During this trip home I found out that my mother had crocheted baby blankets and some outfits for her grandkids before she died. This discovery evoked a lot emotions within me, specifically because my mother didn't have any grandkids when she passed and she still doesn't and it touched me that before she left, she wanted to create a gift for the grandkids that might be. If you know me, you know that I'm fairly certain that kids are not in the cards for me in this lifetime. I'm not 100% sure I don't want kids, if I were, I'd get a vasectomy. And honestly, if it happened, I don't think it'd be life-ruining for me and that I'd probably grow to enjoy it eventually.

The label my mom put on the container that was holding the baby blankets she crocheted for her grandkids.

But I just enjoy my time and freedom so much and also don't feel the need to have kids for a sense of companionship, purpose, legacy, or continuity that having kids on purpose just doesn't make a lot of sense to me right now. Nonetheless, this discovery made me reflect on how death could not break the thread between my mother and me and on how there's an uncanny connection between my mom's passion for crocheting and my current position in life. I shared this reflection in the thread below and you can click the image to read the entire thing if you're interested!

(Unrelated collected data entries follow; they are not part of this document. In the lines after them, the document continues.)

-- ==== Sys2Proof/Machine/Tick.lean ====
section
/-! DEFINITION. TICK (R15, R21): the actions of a frame boundary in their order. The environment delivers what happens
between two ticks as commands of its own. -/
namespace Sys2Proof.Machine

/-! ## Counts and clocks that run from tick to tick -/

/-- Windows of 60 frames and the like run down. -/
def countDown (d : Device) : Device :=
  { d with
    evt := { d.evt with wait := mmap 0 (fun _ (n : Nat) => n - 1) d.evt.wait }
    geo := { d.geo with objs := mmap {} (fun _ (x : ObjState) =>
      { x with geoWait := x.geoWait - 1, xpeWait := x.xpeWait - 1 }) d.geo.objs }
    ring := { d.ring with
      rings := mmap {} (fun _ (r : Ring) => { r with unsigAge := if r.unsig = 0 then 0 else r.unsigAge + 1 }) d.ring.rings
      msixSent := [], metaRead := 0 }
    cmd := { d.cmd with readNow := 0 }
    jrn := { d.jrn with openFor := d.jrn.openFor - 1 } }

/-- Device time, phase and periods of the clocks (R428, R445); C of R183 from a tick of normal length (R442); the junction
temperature (R475). (log 9: DESIGN CHOICE, unsafe.) -/
def clockTick (i : TickIn) (e : Env) (d : Device) : Device :=
  let cyc := if d.clk.tickLen = 4096 then i.cycles else d.psc.cyc
  let d := noteTemp i.temp { d with clk := clkTick i.cycles e.fnx e.fnSync d.clk, psc := { d.psc with cyc := cyc } }
  { d with pair := { d.pair with thermalNow := d.pair.thermalNow && decide (i.temp ≥ 1680) } }

/-- The pair's counts (R223, R227, R242, R247) and what the hub decides at the tick (R231, R234, R240).
(log 8: DESIGN CHOICE, unsafe; log 89: DEDUCED, unsafe.) -/
def pairTick (e : Env) (d : Device) : Device :=
  let d := modPair (fun p => { p with
    found := p.found ++ p.foundNext, foundNext := []
    streamSilence := add32 p.streamSilence 1, statusSilence := add32 p.statusSilence 1
    delayed := match p.delayed with | some (n + 2, k) => some (n + 1, k) | _ => none }) d
  let d := standAside e (compareTick e (gapTick e d))
  modPair (fun p => { p with gotStatus := false }) d

/-- The frame `k` whose tasks ran is closed on geometry and windows; its records become canonical (R56, R86, R90). `k1` is
the frame whose evaluation ran. -/
def closeFrame (e : Env) (d : Device) : Device :=
  let k1 := e.fn - 1
  let k2 := e.fn - 2
  let d := when d.geo.running (fun d => noteCause causeBudget (geoAbandon k1 e d)) d
  let d := when (d.pwr.rendering && d.pwr.started) (xpeClose k2 e) d
  let d := formCanon d
  { d with geo := { d.geo with objs := mmap {} (fun _ (x : ObjState) =>
      { x with motion := { x.motion with jump := false } }) d.geo.objs } }

/-! ## Parameters staged for the frame just sealed (R27) -/

def latchRoute (first : Bool) (r : RouteState) : RouteState :=
  { r with prev := if first then r.app else r.live, live := r.app }

/-- Values that tick FN − 1 applied, and those before it, are what the tasks of input frame FN − 1 use; the first rendered
frame has no frame before it (R44). (log 140: DESIGN CHOICE, unsafe.) -/
def latch (e : Env) (d : Device) : Device :=
  let first := d.pwr.rendering && decide (e.fn = d.pwr.startFn + 1)
  let obj := fun (_ : Nat) (x : ObjState) => { x with
    route := latchRoute first x.route
    bulkPrev := if first then x.params.objBulk else x.bulkLive, bulkLive := x.params.objBulk }
  let out := fun (_ : Nat) (o : OutState) => { o with
    route := latchRoute first o.route, prev := if first then o.app else o.live, live := o.app }
  let d := { d with
    geo := { d.geo with objs := mmap {} obj d.geo.objs }
    chn := { d.chn with
      outs := mmap {} out d.chn.outs
      swapped := d.chn.swapped.filter (fun s => decide ((e.fn - s.2.2).toNat < 4))
      sinks3 := d.chn.sinks2, sinks2 := d.chn.sinks1, sinks1 := d.chn.sinks }
    eth := { d.eth with tx2 := d.eth.tx1, tx1 := d.eth.tx }
    xp := { d.xp with live := d.xp.app } }
  latchInputs d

Twice during my trip back home in Laurens, SC—once home to the only Ku Klux Klan museum in the world—I was offered kindness by elderly white women. White women who almost certainly voted for Trump and who almost certainly have conservative views. But despite their views, they offered me genuine kindness, not because they were being watched, not because they had anything to gain, not because they felt sorry for me but because they likely are genuinely kind people at heart. And I think this highlights the mistake we often make when ostracizing others just because they have different beliefs than we do.

All beliefs are dangerous, including yours and mine, because they are conclusions that don't allow room for growth or possibilities for expansion. So while I can admit that some conservative beliefs are inherently harmful to many types of people, there are also some liberal beliefs that are dangerous to many types of people and if we truly want to live in a more peaceful world, we all have to be willing to sacrifice our beliefs about the world and how our differences of belief divide us and focus more on the innumerable things that make us alike like enjoying when another human being shows us kindness unexpectedly.

I hope this week you are offered unexpected kindness as well.